- _TASK TO CARRY OUT_
What is needed is an exact copy of the lines in the listing below, from the one with "two-byte field at an offset. -/" up to and including the one with "sizes (R208) -/", with no other lines.
╔══
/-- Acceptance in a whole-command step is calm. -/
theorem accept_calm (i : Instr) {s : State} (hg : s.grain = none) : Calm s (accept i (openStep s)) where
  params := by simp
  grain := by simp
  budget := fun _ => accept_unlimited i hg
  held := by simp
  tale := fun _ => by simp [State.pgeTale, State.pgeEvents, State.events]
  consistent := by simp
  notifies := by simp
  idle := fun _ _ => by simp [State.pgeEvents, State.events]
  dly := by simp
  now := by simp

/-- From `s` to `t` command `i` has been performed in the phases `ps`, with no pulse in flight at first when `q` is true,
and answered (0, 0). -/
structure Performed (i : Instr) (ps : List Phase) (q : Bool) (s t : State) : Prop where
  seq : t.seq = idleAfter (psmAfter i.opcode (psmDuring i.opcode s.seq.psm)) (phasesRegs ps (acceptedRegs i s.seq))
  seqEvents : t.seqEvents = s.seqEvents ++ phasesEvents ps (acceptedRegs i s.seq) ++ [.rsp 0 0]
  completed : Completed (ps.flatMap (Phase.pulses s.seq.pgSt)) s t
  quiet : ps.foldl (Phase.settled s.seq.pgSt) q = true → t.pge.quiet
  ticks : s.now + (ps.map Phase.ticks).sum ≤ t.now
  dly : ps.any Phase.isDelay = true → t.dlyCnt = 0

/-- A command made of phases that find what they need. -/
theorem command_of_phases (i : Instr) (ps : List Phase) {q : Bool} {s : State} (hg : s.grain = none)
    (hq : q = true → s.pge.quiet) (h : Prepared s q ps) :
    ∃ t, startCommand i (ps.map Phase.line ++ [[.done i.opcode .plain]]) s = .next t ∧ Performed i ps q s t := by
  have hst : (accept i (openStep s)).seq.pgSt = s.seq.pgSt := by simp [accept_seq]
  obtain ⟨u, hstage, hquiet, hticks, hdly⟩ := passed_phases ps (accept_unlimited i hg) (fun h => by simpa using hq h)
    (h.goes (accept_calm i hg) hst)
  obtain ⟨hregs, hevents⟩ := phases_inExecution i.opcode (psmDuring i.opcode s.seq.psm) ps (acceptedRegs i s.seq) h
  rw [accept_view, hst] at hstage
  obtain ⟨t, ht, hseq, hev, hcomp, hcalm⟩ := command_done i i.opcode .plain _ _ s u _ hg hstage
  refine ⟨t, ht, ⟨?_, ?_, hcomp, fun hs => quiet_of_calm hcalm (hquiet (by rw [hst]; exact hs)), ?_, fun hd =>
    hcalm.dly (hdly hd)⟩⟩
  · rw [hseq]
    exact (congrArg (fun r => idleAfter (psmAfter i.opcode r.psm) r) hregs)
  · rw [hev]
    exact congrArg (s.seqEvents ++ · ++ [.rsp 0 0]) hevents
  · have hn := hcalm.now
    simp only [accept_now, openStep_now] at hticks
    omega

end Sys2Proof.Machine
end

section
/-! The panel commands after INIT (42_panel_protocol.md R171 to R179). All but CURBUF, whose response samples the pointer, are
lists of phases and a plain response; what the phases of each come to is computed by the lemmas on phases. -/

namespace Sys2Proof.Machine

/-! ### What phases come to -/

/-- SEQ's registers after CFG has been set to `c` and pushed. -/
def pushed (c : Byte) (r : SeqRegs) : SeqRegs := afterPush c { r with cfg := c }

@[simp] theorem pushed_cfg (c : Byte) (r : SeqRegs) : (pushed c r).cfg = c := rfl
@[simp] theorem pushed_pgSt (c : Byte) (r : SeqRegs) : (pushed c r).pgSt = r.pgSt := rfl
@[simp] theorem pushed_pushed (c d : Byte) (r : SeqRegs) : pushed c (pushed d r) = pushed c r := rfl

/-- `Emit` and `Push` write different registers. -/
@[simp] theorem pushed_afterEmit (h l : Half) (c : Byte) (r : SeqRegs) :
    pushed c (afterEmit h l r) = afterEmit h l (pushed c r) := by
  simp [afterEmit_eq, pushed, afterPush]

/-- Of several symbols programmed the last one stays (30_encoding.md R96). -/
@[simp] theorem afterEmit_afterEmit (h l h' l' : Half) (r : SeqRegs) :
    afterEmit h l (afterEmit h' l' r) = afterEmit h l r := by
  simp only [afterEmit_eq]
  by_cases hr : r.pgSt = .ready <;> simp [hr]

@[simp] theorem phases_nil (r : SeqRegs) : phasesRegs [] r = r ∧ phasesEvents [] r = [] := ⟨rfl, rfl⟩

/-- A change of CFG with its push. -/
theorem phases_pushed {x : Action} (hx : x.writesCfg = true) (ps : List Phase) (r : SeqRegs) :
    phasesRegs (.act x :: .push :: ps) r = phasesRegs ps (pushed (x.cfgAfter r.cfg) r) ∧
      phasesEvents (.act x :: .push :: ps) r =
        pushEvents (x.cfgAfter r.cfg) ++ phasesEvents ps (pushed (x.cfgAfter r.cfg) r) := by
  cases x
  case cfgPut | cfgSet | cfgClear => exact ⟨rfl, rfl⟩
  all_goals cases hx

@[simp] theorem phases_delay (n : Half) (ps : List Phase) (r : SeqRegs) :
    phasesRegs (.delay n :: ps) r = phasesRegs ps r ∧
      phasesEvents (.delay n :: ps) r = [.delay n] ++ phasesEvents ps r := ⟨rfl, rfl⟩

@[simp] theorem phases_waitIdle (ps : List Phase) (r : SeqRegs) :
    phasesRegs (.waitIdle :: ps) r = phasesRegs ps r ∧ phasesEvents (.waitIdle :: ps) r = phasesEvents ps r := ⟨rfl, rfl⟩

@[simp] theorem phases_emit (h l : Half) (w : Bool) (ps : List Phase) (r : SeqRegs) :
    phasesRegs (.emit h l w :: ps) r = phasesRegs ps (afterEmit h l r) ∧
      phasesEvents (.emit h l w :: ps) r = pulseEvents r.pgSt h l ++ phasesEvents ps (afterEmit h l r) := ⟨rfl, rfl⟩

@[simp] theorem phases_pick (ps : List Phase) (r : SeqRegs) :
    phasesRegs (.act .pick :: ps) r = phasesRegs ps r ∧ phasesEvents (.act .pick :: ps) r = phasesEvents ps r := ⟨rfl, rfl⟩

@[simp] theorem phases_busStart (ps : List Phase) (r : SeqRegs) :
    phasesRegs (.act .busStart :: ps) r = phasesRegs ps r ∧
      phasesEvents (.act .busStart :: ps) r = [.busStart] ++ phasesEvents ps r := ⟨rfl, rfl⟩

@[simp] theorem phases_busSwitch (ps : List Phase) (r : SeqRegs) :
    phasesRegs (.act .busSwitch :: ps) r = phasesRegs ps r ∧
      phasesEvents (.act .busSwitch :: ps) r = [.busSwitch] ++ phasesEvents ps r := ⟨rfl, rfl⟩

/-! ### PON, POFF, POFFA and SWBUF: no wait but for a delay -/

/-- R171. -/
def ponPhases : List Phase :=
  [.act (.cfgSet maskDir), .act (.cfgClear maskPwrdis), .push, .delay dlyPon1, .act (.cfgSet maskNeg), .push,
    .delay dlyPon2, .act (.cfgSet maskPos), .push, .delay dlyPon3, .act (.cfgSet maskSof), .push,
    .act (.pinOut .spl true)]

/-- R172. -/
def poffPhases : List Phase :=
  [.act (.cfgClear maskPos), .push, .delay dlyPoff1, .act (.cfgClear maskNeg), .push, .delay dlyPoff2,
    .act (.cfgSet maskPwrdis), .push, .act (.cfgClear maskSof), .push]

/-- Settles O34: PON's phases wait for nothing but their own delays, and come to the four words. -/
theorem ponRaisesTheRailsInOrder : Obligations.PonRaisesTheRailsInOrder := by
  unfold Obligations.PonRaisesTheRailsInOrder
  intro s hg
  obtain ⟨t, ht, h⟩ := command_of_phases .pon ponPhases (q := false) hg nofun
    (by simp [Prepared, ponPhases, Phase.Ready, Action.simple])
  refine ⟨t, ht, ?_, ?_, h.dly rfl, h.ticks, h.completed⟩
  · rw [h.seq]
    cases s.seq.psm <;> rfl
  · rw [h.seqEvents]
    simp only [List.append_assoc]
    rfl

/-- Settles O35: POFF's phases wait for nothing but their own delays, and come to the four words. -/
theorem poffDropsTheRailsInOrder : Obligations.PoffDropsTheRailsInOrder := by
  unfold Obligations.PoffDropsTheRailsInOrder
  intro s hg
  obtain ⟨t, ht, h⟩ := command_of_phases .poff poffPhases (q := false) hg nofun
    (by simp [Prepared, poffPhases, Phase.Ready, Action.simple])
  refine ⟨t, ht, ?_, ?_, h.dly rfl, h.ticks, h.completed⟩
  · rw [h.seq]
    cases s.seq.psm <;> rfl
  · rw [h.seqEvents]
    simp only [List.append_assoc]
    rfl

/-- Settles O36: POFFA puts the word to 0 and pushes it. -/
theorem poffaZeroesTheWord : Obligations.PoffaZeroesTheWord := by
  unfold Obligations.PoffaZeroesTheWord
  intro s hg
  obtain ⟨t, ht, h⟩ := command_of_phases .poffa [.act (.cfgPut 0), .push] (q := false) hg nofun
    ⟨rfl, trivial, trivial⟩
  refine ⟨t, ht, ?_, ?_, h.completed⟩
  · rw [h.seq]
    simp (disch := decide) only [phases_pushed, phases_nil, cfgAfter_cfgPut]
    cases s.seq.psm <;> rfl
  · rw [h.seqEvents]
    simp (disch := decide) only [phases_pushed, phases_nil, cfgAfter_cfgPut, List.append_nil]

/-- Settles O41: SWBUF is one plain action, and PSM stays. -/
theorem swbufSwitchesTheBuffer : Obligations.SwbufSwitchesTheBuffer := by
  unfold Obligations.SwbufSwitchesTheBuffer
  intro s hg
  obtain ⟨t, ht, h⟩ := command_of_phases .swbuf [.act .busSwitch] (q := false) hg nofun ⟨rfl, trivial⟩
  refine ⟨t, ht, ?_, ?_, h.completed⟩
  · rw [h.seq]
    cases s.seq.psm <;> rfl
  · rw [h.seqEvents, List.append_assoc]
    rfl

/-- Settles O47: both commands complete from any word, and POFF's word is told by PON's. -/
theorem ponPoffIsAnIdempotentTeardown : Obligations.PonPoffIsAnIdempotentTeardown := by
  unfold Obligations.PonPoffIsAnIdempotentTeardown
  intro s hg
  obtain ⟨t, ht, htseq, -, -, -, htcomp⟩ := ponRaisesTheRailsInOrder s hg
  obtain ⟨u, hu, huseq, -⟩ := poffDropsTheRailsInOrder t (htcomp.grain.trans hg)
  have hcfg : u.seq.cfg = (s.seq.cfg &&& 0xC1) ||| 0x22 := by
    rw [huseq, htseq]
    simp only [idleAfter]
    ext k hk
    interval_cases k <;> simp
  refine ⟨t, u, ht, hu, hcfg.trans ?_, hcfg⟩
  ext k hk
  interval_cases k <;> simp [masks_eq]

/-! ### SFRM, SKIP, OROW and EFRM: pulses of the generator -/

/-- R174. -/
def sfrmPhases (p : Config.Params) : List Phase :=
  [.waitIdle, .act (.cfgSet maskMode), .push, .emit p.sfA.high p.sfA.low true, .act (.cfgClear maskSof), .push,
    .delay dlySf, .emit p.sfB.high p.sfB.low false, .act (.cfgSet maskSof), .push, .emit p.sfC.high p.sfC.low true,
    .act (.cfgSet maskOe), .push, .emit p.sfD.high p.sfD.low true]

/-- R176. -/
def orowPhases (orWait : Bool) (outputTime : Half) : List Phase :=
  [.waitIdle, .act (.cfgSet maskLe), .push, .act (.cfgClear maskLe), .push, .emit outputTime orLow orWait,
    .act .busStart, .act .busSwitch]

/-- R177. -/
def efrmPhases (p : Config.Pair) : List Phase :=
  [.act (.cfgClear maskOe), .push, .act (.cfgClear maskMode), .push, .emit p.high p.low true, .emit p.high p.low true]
╚══
╔══
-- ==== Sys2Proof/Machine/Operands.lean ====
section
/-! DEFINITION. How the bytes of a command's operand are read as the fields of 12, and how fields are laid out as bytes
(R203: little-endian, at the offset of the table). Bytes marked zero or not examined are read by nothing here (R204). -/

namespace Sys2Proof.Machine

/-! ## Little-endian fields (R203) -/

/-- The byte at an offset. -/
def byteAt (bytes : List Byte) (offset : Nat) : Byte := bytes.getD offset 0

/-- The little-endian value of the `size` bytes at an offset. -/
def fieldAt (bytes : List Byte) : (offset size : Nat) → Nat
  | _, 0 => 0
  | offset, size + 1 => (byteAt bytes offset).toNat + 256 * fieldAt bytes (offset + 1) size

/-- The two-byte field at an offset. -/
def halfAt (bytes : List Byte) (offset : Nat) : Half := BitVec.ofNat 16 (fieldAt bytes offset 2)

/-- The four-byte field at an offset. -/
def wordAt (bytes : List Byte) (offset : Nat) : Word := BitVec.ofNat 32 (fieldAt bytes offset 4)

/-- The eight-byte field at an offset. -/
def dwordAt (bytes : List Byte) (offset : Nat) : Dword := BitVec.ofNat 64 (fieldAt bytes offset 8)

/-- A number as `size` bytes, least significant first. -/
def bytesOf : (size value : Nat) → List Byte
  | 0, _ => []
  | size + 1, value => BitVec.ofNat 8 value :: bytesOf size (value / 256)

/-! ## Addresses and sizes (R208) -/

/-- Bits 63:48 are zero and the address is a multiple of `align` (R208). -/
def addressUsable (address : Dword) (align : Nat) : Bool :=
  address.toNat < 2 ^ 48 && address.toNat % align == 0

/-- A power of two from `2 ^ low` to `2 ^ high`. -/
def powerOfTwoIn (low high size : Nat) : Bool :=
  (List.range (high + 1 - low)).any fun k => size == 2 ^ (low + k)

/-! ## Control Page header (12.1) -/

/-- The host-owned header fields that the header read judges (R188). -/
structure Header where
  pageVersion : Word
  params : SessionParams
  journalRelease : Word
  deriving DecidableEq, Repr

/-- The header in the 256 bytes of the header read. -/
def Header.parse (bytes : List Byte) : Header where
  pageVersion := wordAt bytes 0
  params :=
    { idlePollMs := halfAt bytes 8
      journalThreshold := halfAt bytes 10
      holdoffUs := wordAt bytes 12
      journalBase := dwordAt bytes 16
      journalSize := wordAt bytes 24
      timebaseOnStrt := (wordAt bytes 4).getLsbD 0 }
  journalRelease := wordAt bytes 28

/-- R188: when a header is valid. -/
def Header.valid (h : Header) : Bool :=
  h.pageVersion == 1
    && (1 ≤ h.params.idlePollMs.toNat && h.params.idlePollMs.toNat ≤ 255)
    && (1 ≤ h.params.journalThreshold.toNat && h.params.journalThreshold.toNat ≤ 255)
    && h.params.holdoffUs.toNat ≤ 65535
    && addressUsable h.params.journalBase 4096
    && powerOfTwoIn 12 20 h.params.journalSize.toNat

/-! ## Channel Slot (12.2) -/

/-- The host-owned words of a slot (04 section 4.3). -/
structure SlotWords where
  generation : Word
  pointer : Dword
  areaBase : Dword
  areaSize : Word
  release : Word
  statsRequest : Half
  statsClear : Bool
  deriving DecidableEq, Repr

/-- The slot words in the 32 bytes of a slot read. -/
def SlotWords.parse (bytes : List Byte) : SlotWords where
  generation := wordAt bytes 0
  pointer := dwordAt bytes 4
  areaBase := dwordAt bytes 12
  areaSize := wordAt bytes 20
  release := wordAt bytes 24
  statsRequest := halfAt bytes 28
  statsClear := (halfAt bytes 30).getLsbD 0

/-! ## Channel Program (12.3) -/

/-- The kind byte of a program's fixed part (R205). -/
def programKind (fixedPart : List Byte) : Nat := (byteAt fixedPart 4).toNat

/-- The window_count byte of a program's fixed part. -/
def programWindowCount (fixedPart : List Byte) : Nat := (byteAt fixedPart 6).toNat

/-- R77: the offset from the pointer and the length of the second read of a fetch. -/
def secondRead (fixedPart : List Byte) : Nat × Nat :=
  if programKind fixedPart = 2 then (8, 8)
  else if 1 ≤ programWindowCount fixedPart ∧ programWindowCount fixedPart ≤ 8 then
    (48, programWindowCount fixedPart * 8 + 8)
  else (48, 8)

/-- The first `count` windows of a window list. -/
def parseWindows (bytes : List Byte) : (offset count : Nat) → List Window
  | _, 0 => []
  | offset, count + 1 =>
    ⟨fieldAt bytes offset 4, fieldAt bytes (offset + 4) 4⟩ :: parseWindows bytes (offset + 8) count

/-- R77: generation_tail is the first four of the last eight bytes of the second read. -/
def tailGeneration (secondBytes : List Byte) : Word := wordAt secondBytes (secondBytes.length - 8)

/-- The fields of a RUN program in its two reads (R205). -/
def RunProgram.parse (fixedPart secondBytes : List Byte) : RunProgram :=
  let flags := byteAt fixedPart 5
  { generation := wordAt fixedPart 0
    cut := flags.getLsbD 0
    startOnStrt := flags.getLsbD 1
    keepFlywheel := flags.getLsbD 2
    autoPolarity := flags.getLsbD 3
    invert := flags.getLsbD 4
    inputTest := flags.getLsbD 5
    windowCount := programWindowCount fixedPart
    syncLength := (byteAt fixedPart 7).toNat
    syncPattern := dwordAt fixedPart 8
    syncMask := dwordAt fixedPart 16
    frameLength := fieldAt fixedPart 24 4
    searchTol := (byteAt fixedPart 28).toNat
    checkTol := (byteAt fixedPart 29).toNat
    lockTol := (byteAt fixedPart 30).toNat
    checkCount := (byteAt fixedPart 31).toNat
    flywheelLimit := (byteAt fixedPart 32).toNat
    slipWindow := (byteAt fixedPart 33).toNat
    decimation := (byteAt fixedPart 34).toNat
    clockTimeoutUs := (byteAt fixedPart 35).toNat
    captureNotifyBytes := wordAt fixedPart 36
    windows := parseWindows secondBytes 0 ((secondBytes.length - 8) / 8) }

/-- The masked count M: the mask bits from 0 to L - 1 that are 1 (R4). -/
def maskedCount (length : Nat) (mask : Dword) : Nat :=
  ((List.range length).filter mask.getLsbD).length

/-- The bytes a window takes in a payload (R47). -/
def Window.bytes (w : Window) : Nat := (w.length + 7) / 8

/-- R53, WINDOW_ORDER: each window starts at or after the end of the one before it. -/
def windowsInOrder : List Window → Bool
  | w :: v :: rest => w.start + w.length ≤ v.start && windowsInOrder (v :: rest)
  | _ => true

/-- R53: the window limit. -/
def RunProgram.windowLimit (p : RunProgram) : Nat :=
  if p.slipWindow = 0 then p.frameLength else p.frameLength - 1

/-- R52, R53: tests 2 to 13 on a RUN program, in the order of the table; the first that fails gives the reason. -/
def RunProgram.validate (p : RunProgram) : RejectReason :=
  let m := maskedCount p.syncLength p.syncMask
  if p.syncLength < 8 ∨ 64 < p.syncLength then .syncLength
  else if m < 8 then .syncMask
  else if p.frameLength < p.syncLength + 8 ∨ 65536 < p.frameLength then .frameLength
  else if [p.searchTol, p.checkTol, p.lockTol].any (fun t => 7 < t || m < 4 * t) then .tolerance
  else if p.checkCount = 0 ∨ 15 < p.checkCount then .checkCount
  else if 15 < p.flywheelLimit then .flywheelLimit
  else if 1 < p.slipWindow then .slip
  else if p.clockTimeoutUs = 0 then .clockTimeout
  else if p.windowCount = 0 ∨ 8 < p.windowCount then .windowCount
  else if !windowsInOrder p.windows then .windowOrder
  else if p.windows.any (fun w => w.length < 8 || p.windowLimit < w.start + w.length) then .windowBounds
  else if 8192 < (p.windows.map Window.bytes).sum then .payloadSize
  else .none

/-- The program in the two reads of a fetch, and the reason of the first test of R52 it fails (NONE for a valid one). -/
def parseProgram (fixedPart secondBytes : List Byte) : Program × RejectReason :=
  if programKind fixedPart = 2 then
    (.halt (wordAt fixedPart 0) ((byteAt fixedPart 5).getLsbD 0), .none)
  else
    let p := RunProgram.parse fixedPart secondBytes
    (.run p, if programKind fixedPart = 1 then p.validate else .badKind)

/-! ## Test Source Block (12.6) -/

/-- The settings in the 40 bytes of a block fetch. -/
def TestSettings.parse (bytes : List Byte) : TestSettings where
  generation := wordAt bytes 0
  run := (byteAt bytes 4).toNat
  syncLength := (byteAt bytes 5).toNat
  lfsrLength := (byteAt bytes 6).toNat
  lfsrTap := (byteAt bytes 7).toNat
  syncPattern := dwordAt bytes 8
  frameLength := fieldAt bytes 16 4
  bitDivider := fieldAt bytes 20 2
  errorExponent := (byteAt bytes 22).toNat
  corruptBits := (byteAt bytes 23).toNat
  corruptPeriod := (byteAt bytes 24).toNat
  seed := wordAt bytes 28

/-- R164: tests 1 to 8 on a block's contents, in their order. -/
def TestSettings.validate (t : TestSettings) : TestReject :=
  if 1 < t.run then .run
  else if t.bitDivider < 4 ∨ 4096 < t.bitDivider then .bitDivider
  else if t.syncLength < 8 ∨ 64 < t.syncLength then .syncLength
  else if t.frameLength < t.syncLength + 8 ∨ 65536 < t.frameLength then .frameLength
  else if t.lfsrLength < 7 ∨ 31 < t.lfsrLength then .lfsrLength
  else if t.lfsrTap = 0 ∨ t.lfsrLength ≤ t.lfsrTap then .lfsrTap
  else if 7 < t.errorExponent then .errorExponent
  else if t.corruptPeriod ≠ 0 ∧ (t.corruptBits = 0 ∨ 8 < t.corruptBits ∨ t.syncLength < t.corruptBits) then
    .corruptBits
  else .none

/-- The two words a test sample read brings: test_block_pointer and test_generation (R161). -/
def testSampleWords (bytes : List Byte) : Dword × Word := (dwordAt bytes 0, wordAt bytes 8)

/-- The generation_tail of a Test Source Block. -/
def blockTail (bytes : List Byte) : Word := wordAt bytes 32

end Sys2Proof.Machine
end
╚══
- _EXERCISE ANSWER_
/-- The two-byte field at an offset. -/
def halfAt (bytes : List Byte) (offset : Nat) : Half := BitVec.ofNat 16 (fieldAt bytes offset 2)

/-- The four-byte field at an offset. -/
def wordAt (bytes : List Byte) (offset : Nat) : Word := BitVec.ofNat 32 (fieldAt bytes offset 4)

/-- The eight-byte field at an offset. -/
def dwordAt (bytes : List Byte) (offset : Nat) : Dword := BitVec.ofNat 64 (fieldAt bytes offset 8)

/-- A number as `size` bytes, least significant first. -/
def bytesOf : (size value : Nat) → List Byte
  | 0, _ => []
  | size + 1, value => BitVec.ofNat 8 value :: bytesOf size (value / 256)

/-! ## Addresses and sizes (R208) -/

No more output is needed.